PROBLEM REQUIREMENTS
Given the material below, return only the lines starting at the line with "have ha0 : a = 0 := Nat.lt_one_iff.1 ha" and ending at the line with "the frame. -/", exactly as they appear.

═══ DATASET EXCERPTS

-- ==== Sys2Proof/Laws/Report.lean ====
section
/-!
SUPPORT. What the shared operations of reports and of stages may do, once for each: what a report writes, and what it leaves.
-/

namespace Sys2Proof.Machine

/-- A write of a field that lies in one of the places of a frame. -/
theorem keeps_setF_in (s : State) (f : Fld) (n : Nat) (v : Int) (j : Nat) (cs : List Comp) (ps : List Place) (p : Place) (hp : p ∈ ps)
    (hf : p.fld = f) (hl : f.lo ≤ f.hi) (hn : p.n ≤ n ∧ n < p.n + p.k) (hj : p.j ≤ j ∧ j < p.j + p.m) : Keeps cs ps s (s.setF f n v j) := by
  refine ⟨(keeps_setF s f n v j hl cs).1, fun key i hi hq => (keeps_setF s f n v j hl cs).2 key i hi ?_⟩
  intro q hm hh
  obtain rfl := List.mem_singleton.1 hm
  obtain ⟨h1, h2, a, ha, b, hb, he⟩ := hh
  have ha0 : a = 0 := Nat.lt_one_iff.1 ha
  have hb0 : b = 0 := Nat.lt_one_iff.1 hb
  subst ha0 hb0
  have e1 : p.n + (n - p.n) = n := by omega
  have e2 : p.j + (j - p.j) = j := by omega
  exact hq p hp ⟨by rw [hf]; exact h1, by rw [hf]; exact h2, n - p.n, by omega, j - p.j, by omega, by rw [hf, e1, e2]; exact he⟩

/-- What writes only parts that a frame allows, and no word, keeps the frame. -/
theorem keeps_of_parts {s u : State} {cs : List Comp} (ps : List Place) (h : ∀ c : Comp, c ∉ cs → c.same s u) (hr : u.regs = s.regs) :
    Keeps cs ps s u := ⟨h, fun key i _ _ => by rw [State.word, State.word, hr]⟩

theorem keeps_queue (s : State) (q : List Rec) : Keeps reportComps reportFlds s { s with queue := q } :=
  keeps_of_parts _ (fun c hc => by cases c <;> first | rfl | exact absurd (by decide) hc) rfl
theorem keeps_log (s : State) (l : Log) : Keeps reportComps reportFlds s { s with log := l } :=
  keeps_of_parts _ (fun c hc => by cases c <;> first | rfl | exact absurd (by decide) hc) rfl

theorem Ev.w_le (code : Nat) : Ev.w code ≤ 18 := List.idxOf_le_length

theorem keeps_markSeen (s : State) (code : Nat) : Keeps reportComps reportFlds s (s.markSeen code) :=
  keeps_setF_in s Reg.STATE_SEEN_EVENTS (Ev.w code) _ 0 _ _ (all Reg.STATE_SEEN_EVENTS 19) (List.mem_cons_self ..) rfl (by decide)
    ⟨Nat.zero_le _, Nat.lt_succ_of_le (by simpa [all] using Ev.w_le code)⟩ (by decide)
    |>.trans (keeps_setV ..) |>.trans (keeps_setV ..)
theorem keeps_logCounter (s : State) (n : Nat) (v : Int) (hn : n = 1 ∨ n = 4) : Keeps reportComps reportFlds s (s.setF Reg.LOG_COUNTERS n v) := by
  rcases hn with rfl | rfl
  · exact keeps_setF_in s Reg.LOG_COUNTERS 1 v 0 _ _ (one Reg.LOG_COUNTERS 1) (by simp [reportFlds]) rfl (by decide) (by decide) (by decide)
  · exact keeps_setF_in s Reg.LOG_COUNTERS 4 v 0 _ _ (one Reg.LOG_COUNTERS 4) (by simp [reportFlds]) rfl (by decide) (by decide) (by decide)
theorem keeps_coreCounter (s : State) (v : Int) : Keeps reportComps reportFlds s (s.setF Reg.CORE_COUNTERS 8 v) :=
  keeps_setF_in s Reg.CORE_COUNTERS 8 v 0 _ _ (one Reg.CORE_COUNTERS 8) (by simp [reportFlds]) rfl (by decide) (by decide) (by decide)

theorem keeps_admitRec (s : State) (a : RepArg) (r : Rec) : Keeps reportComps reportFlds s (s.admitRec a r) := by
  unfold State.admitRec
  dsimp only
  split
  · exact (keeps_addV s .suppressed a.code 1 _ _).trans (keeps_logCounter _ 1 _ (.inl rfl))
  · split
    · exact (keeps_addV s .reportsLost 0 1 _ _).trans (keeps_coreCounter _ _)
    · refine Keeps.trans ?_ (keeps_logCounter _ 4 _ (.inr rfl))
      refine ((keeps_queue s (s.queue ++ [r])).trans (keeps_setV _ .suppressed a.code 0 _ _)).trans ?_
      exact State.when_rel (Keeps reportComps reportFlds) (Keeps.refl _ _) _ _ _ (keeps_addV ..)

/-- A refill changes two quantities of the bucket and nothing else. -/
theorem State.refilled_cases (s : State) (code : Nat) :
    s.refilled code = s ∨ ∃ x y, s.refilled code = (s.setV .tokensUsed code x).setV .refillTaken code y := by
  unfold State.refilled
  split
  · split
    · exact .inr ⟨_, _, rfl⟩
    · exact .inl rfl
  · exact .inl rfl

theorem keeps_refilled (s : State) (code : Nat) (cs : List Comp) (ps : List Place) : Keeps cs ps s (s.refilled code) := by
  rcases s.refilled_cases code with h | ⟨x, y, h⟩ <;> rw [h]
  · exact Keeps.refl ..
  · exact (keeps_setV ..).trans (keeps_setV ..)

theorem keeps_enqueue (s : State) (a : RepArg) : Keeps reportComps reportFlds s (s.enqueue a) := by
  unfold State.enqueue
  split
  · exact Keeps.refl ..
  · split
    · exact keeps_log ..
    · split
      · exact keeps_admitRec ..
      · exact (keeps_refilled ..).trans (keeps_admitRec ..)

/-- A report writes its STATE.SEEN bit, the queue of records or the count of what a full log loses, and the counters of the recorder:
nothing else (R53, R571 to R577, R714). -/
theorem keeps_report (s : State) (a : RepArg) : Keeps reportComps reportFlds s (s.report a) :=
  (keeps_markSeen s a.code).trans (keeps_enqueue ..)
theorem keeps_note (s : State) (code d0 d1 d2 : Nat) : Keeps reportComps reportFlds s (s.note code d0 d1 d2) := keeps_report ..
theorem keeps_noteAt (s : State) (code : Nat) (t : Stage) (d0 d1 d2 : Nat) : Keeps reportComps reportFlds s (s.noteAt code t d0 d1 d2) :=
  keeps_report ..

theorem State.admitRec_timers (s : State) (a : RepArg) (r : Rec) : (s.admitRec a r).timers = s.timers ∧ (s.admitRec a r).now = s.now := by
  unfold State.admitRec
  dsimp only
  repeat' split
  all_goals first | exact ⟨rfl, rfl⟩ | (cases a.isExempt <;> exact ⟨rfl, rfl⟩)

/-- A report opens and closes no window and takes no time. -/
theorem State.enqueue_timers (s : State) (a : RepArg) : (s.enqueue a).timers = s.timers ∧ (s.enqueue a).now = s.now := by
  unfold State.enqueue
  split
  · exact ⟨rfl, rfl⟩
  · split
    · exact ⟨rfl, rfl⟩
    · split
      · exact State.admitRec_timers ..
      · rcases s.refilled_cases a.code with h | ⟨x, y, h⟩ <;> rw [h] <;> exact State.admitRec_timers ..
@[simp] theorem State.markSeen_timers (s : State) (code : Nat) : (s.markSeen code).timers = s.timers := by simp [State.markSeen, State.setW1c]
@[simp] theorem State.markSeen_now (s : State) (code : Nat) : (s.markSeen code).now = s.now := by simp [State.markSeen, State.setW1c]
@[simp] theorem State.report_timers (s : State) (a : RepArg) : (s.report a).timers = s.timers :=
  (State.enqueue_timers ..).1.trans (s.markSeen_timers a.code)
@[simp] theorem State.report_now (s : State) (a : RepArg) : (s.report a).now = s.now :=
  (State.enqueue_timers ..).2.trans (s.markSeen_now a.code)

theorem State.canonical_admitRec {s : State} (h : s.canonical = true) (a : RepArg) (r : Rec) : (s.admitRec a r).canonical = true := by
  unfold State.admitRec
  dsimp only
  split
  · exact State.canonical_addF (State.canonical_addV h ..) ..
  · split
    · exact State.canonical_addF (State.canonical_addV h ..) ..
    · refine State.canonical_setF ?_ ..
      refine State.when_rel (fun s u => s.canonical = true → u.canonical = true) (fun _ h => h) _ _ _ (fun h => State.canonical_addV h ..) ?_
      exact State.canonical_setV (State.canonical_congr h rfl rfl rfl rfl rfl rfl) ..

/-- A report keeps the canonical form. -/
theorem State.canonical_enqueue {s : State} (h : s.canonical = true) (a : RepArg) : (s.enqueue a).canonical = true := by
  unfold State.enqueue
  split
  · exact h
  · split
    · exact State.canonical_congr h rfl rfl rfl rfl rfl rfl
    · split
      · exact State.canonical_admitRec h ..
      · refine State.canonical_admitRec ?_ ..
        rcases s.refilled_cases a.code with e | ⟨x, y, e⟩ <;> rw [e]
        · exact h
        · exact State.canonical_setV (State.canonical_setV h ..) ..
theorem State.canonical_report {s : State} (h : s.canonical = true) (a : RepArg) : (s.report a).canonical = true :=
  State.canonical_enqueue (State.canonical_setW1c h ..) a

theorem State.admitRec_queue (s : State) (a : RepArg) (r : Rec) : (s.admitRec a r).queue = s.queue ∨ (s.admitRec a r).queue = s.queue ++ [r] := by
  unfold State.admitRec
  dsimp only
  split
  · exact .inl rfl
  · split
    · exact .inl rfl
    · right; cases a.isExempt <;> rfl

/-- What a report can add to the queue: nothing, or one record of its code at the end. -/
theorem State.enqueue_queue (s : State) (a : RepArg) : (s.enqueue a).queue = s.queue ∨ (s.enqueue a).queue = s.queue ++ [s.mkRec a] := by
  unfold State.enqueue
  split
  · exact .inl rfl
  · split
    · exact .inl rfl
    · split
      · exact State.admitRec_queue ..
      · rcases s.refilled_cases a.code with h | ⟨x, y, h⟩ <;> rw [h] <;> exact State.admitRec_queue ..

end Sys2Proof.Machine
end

══════

TASK ANSWER
  have ha0 : a = 0 := Nat.lt_one_iff.1 ha
  have hb0 : b = 0 := Nat.lt_one_iff.1 hb
  subst ha0 hb0
  have e1 : p.n + (n - p.n) = n := by omega
  have e2 : p.j + (j - p.j) = j := by omega
  exact hq p hp ⟨by rw [hf]; exact h1, by rw [hf]; exact h2, n - p.n, by omega, j - p.j, by omega, by rw [hf, e1, e2]; exact he⟩

/-- What writes only parts that a frame allows, and no word, keeps the frame. -/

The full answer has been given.